**Instructions to follow:** For the records below, count the lines containing the word "message" and reply with the number alone.

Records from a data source
+++

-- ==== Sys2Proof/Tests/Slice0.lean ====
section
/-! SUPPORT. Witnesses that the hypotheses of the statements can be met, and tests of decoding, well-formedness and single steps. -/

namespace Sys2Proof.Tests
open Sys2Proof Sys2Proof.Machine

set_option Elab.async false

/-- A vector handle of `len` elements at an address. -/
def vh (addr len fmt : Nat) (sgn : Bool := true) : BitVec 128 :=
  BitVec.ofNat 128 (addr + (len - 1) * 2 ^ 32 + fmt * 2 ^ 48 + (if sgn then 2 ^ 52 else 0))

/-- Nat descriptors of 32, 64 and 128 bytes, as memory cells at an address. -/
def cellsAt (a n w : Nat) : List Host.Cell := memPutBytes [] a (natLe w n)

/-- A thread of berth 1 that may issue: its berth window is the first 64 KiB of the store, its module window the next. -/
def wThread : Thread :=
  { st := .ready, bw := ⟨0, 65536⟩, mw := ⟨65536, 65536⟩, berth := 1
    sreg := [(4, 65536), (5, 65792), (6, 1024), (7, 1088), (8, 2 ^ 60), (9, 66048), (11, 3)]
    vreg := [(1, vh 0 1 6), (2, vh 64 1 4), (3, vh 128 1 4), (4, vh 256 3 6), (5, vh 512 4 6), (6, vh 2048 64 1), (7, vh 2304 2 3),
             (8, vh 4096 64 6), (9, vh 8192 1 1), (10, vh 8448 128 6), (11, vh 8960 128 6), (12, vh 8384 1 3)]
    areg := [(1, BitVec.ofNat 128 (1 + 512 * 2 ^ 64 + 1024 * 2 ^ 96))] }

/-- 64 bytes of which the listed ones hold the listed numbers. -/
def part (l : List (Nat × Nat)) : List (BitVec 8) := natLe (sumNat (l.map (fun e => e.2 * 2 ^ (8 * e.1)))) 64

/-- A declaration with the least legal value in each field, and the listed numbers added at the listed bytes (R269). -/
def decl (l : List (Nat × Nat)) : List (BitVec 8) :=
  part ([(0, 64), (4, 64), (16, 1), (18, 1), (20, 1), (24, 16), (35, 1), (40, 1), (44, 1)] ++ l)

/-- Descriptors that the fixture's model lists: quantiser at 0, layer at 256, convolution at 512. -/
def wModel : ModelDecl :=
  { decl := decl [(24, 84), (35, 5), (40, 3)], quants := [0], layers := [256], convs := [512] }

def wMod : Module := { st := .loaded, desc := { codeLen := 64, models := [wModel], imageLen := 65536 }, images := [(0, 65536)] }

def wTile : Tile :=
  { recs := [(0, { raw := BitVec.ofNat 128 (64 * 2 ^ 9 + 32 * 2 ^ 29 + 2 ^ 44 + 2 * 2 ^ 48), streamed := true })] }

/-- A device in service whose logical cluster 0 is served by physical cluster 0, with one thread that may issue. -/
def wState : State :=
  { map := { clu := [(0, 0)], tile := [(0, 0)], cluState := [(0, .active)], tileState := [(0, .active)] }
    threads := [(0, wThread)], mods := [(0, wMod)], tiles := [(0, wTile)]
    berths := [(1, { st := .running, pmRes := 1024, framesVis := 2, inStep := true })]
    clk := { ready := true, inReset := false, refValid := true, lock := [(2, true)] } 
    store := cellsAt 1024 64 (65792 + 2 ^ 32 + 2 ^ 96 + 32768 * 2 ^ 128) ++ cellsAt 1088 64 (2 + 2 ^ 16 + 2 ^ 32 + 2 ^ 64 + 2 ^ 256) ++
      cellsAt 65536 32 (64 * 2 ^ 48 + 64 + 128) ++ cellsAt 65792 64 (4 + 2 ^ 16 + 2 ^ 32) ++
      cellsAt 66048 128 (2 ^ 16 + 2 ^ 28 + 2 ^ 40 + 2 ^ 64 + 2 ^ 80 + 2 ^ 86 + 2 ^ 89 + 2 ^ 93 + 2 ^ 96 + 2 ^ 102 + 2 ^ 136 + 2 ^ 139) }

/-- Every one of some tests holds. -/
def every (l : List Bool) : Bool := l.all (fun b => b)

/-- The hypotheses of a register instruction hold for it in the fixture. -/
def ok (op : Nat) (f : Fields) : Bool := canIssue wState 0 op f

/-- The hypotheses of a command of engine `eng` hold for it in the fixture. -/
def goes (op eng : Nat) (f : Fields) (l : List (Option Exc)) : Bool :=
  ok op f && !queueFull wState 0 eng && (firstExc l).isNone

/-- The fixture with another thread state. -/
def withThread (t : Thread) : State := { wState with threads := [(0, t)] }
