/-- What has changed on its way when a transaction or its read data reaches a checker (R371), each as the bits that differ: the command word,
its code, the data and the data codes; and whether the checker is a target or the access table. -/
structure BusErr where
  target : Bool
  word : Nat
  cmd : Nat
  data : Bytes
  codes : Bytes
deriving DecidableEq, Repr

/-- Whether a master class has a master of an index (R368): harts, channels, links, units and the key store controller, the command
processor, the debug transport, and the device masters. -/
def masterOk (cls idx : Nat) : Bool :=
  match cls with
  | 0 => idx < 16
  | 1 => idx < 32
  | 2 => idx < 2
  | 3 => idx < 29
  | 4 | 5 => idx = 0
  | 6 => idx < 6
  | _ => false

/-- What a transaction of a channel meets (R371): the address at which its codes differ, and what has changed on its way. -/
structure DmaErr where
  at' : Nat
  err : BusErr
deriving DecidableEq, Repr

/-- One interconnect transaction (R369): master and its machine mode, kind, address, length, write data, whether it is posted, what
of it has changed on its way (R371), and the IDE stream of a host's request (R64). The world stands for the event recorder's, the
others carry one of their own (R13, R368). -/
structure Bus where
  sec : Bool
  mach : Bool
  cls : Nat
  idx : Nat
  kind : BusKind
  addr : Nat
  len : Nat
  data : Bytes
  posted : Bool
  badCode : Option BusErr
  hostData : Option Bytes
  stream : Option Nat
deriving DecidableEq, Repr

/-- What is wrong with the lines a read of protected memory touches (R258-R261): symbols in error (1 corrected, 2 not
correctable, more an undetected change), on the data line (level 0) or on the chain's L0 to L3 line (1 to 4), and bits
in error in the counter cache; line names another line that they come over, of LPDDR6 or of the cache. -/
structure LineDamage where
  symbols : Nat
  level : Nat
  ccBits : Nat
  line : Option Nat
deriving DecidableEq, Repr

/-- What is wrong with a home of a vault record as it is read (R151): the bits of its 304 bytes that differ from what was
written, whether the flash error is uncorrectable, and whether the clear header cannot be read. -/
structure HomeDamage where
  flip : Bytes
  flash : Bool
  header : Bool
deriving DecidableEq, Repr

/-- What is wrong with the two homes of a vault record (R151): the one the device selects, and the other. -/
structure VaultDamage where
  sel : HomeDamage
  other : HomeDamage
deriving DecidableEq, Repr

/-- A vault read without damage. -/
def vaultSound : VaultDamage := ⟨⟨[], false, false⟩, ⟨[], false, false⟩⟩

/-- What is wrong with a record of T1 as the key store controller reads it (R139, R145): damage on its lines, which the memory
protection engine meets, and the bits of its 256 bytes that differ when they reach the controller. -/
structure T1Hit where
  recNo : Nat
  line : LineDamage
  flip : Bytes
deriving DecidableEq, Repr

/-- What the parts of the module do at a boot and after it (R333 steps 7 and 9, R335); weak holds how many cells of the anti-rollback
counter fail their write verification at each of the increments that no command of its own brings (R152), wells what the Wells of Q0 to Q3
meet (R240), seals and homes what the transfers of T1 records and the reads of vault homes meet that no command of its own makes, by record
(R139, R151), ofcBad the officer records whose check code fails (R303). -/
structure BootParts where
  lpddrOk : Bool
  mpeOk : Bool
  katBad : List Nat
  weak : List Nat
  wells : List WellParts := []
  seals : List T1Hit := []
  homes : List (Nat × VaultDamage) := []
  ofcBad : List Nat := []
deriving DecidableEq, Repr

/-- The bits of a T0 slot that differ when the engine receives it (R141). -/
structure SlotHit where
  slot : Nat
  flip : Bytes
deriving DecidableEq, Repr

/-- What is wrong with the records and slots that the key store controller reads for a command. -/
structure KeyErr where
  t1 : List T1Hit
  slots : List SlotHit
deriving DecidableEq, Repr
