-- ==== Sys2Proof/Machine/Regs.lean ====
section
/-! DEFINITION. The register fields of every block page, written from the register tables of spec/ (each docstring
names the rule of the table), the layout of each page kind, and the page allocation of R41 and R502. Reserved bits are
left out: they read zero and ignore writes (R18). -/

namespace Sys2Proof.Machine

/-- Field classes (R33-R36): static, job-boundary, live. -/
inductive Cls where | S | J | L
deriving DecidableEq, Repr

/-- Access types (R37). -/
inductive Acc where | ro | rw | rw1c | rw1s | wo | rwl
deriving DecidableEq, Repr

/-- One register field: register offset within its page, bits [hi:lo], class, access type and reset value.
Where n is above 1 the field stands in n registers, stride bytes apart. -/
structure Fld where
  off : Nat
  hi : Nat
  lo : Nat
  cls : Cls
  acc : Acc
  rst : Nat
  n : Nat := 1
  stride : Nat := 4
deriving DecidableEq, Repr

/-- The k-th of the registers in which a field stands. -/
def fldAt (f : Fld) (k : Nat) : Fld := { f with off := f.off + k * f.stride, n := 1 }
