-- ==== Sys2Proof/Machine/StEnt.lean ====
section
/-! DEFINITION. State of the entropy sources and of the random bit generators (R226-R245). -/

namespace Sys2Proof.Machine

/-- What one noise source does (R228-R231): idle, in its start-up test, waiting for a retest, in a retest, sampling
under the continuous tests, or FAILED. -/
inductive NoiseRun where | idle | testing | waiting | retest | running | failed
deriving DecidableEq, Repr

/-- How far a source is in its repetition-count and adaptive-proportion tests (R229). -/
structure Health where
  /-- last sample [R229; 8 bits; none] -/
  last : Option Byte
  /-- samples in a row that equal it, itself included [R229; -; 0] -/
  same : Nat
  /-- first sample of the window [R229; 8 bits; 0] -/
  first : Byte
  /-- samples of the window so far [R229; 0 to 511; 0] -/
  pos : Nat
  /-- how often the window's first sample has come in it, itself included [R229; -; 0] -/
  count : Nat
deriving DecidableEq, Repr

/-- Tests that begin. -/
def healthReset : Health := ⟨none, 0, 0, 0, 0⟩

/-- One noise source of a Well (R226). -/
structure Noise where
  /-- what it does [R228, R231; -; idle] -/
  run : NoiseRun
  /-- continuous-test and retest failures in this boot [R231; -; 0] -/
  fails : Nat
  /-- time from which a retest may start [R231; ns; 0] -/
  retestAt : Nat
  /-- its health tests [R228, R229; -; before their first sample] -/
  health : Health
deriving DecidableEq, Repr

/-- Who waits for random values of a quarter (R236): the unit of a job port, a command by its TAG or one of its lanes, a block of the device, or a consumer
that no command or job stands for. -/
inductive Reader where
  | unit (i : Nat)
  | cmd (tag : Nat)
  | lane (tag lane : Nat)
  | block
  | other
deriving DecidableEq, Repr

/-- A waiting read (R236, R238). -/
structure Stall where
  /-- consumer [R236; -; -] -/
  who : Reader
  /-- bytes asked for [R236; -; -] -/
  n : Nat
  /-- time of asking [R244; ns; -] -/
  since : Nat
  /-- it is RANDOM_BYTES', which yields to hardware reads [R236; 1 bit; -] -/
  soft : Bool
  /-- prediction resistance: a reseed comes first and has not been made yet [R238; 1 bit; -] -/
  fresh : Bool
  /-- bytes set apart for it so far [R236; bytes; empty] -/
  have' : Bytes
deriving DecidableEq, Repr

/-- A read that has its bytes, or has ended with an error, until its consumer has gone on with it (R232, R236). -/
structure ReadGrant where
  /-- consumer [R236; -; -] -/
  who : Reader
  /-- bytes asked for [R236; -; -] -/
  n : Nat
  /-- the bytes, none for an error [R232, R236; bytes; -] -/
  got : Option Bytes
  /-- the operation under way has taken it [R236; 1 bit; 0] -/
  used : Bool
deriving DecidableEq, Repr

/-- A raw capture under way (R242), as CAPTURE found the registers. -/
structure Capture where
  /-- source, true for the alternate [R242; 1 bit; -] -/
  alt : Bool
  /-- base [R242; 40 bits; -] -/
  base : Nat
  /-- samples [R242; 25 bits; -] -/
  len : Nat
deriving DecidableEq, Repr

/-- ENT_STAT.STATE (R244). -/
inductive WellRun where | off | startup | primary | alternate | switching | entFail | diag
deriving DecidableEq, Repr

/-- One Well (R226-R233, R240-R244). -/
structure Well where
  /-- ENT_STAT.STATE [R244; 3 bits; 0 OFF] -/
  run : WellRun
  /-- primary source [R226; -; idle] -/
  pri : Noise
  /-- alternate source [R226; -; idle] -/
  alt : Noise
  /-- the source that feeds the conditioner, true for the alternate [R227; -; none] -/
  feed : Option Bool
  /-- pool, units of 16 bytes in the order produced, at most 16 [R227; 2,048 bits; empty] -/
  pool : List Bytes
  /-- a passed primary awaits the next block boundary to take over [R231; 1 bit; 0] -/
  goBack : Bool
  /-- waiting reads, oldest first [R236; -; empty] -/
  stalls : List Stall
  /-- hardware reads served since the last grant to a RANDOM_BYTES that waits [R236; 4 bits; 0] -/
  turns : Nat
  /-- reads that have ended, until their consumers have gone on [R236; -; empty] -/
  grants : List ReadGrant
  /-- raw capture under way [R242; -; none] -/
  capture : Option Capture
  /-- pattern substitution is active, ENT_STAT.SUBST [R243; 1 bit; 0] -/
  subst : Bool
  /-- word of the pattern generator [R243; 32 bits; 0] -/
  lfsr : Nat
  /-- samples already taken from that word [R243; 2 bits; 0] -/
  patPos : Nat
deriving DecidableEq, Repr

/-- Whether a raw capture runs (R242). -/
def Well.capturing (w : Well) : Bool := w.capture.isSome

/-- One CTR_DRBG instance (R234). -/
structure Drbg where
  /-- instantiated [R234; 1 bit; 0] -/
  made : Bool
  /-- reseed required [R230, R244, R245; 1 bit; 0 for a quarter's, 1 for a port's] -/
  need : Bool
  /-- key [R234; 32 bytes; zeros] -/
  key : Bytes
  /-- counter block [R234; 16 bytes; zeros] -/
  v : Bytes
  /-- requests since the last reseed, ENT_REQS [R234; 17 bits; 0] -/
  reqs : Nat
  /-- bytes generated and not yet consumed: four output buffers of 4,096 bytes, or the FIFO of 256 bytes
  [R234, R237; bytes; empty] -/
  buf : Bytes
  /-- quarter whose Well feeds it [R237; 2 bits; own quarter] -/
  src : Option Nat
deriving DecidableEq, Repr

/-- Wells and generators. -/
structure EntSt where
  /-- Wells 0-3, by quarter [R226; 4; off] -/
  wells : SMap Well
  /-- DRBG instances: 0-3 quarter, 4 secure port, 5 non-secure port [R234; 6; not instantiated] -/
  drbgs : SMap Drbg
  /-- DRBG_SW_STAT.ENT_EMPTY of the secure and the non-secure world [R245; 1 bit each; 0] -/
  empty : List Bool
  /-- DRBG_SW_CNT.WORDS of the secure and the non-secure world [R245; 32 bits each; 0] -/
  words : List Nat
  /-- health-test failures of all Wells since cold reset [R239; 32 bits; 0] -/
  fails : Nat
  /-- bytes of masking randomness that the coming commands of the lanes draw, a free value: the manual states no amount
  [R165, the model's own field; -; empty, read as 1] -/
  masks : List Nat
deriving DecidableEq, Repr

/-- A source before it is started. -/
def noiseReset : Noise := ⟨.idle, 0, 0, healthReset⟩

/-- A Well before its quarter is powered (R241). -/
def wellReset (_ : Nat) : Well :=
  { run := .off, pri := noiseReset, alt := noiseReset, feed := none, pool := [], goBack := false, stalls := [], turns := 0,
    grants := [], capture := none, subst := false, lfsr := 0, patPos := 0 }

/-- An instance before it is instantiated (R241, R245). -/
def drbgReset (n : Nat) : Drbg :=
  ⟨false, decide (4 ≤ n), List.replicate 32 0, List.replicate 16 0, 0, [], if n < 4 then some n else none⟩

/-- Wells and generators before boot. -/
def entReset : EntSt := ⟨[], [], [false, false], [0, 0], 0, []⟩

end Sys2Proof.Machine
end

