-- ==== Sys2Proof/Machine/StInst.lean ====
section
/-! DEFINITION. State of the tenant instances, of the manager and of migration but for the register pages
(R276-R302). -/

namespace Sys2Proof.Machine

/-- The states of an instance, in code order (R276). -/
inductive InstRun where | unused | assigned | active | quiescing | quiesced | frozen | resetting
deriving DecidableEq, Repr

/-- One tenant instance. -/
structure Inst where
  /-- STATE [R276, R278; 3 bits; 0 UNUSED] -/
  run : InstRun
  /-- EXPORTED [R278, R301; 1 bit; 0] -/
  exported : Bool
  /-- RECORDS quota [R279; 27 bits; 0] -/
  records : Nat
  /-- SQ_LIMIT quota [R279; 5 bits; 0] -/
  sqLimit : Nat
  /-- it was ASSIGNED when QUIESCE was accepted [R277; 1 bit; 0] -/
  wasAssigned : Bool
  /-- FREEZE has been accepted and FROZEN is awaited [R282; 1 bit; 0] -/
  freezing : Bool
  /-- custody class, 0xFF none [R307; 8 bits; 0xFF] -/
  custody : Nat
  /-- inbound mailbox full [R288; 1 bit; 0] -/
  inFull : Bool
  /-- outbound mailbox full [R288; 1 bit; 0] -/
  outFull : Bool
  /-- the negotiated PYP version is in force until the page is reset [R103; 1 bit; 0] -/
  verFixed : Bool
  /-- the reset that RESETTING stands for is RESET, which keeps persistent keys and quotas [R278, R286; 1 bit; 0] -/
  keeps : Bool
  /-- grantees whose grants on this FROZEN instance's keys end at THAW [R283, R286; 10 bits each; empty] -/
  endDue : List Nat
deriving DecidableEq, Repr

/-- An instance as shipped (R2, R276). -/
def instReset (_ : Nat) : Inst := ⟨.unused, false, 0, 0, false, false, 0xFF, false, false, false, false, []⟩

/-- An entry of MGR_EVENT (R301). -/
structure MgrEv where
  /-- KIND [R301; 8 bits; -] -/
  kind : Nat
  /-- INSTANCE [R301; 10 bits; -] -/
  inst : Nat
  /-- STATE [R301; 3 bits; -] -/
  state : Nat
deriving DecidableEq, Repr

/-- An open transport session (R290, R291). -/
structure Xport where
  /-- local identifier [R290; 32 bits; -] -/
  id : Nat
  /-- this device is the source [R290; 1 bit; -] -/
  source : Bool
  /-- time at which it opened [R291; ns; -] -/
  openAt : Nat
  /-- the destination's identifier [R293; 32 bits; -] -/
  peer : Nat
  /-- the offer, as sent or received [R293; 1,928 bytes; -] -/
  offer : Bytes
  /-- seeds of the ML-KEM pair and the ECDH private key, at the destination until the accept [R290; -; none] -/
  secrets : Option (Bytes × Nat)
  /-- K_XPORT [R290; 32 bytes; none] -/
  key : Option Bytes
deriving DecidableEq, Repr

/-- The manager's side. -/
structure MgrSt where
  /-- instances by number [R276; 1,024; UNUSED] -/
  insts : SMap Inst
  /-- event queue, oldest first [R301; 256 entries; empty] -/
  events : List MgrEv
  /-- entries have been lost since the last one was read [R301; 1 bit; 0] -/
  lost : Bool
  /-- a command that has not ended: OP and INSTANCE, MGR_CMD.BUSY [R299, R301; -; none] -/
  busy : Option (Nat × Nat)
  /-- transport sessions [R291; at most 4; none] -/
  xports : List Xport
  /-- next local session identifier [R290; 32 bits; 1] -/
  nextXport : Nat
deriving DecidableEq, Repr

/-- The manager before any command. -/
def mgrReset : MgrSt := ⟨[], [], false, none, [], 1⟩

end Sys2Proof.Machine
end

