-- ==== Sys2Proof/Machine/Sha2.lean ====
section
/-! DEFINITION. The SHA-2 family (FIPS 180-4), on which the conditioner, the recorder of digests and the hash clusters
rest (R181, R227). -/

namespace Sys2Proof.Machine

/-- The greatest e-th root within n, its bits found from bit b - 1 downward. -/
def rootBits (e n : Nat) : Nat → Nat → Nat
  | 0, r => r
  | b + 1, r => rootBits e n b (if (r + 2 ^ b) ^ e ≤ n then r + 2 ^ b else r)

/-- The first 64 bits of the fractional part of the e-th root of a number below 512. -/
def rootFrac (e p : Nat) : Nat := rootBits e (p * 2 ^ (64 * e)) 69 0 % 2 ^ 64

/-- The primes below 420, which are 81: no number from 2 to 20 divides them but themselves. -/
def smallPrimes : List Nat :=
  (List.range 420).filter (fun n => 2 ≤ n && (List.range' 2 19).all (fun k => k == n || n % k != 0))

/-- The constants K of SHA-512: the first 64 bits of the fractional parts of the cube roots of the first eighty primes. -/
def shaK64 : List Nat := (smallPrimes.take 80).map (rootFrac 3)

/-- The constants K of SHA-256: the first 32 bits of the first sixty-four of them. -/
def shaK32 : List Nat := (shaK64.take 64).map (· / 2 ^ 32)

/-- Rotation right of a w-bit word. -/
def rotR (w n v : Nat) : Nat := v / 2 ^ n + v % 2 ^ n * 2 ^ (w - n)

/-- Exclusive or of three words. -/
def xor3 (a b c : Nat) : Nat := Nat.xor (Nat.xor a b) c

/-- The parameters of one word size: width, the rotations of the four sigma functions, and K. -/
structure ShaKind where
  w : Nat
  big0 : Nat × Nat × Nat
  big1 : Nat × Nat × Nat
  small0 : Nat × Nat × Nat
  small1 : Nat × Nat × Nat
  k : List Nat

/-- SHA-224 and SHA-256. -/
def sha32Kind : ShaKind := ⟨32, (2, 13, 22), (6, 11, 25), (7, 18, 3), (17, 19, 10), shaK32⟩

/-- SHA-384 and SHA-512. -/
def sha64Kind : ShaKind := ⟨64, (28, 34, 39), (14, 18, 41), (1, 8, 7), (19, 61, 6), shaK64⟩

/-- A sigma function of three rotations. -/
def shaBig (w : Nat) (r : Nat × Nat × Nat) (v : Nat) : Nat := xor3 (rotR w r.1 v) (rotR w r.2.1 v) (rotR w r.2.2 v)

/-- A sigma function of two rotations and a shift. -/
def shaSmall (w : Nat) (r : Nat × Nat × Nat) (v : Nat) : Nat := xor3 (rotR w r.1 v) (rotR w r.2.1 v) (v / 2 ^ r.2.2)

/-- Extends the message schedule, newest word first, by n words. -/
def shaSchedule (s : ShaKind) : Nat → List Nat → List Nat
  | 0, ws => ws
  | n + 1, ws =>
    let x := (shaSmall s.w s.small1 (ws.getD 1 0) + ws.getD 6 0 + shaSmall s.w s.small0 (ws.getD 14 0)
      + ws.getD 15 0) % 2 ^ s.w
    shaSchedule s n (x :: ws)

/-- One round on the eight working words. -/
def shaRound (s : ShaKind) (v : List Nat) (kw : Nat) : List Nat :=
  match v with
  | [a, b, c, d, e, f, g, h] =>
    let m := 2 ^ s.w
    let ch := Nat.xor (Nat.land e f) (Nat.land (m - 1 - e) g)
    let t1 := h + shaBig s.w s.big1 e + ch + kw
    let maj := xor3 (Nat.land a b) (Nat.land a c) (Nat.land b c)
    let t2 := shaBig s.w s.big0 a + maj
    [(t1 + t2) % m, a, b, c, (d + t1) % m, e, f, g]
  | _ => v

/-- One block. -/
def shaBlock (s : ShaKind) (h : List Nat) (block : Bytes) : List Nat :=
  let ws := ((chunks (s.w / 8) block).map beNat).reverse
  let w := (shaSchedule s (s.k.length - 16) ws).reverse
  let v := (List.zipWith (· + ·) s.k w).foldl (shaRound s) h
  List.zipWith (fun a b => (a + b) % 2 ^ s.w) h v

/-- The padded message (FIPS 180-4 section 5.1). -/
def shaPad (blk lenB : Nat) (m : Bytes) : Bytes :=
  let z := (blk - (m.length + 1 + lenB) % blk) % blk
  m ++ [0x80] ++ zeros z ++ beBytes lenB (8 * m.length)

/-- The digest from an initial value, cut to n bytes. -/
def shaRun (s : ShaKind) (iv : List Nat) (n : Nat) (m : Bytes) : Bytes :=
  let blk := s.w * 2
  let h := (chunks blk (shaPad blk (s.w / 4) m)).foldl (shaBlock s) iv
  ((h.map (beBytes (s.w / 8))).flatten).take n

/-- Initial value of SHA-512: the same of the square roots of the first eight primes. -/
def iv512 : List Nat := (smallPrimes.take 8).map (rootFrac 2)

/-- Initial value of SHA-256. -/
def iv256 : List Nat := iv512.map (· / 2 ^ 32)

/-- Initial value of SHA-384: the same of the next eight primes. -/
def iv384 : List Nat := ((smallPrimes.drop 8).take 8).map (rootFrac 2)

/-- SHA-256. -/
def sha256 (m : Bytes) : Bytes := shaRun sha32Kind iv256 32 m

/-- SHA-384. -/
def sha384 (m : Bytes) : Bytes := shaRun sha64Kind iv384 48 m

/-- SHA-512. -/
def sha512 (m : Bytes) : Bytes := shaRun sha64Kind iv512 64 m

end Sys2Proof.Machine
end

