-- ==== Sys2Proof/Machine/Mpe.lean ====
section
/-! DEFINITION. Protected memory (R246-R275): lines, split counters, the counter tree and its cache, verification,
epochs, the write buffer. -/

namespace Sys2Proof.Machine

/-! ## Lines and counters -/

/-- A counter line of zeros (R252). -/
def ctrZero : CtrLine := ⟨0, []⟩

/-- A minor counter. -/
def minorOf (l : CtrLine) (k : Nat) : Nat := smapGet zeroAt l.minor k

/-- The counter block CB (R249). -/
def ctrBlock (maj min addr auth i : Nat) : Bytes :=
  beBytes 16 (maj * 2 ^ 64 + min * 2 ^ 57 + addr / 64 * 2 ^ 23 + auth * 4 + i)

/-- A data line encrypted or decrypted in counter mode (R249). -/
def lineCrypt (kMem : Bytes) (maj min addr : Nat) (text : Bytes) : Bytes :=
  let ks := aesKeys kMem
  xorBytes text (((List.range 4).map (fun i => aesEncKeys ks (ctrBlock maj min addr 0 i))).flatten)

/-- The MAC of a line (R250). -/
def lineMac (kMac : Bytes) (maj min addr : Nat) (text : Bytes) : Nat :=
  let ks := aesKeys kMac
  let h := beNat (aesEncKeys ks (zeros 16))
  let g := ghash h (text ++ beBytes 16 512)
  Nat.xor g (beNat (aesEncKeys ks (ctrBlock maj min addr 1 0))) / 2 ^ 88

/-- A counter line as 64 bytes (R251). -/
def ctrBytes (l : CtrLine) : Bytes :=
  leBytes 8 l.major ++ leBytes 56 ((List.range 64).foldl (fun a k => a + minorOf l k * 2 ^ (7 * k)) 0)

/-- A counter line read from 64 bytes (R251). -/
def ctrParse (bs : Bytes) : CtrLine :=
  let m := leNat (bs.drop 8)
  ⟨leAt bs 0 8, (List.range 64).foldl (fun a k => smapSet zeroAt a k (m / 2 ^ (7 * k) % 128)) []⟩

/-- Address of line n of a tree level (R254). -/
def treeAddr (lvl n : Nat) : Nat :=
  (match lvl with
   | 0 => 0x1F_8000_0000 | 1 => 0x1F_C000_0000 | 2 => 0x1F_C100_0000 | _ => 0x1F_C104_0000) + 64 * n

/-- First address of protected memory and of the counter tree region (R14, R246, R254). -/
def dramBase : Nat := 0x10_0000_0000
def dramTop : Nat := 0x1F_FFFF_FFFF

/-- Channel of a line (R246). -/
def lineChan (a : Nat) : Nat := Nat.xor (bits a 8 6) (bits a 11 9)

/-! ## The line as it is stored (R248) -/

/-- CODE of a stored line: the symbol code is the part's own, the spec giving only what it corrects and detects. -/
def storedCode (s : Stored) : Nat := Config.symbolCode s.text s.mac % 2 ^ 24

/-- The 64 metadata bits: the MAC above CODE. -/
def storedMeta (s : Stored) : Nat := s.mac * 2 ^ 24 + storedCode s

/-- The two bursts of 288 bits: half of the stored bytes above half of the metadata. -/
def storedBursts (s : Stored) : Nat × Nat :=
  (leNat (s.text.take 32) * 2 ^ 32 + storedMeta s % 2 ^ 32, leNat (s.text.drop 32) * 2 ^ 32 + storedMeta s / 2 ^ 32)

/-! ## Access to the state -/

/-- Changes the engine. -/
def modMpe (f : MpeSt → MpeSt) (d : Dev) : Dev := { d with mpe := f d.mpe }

+++

**Solved problem:** 2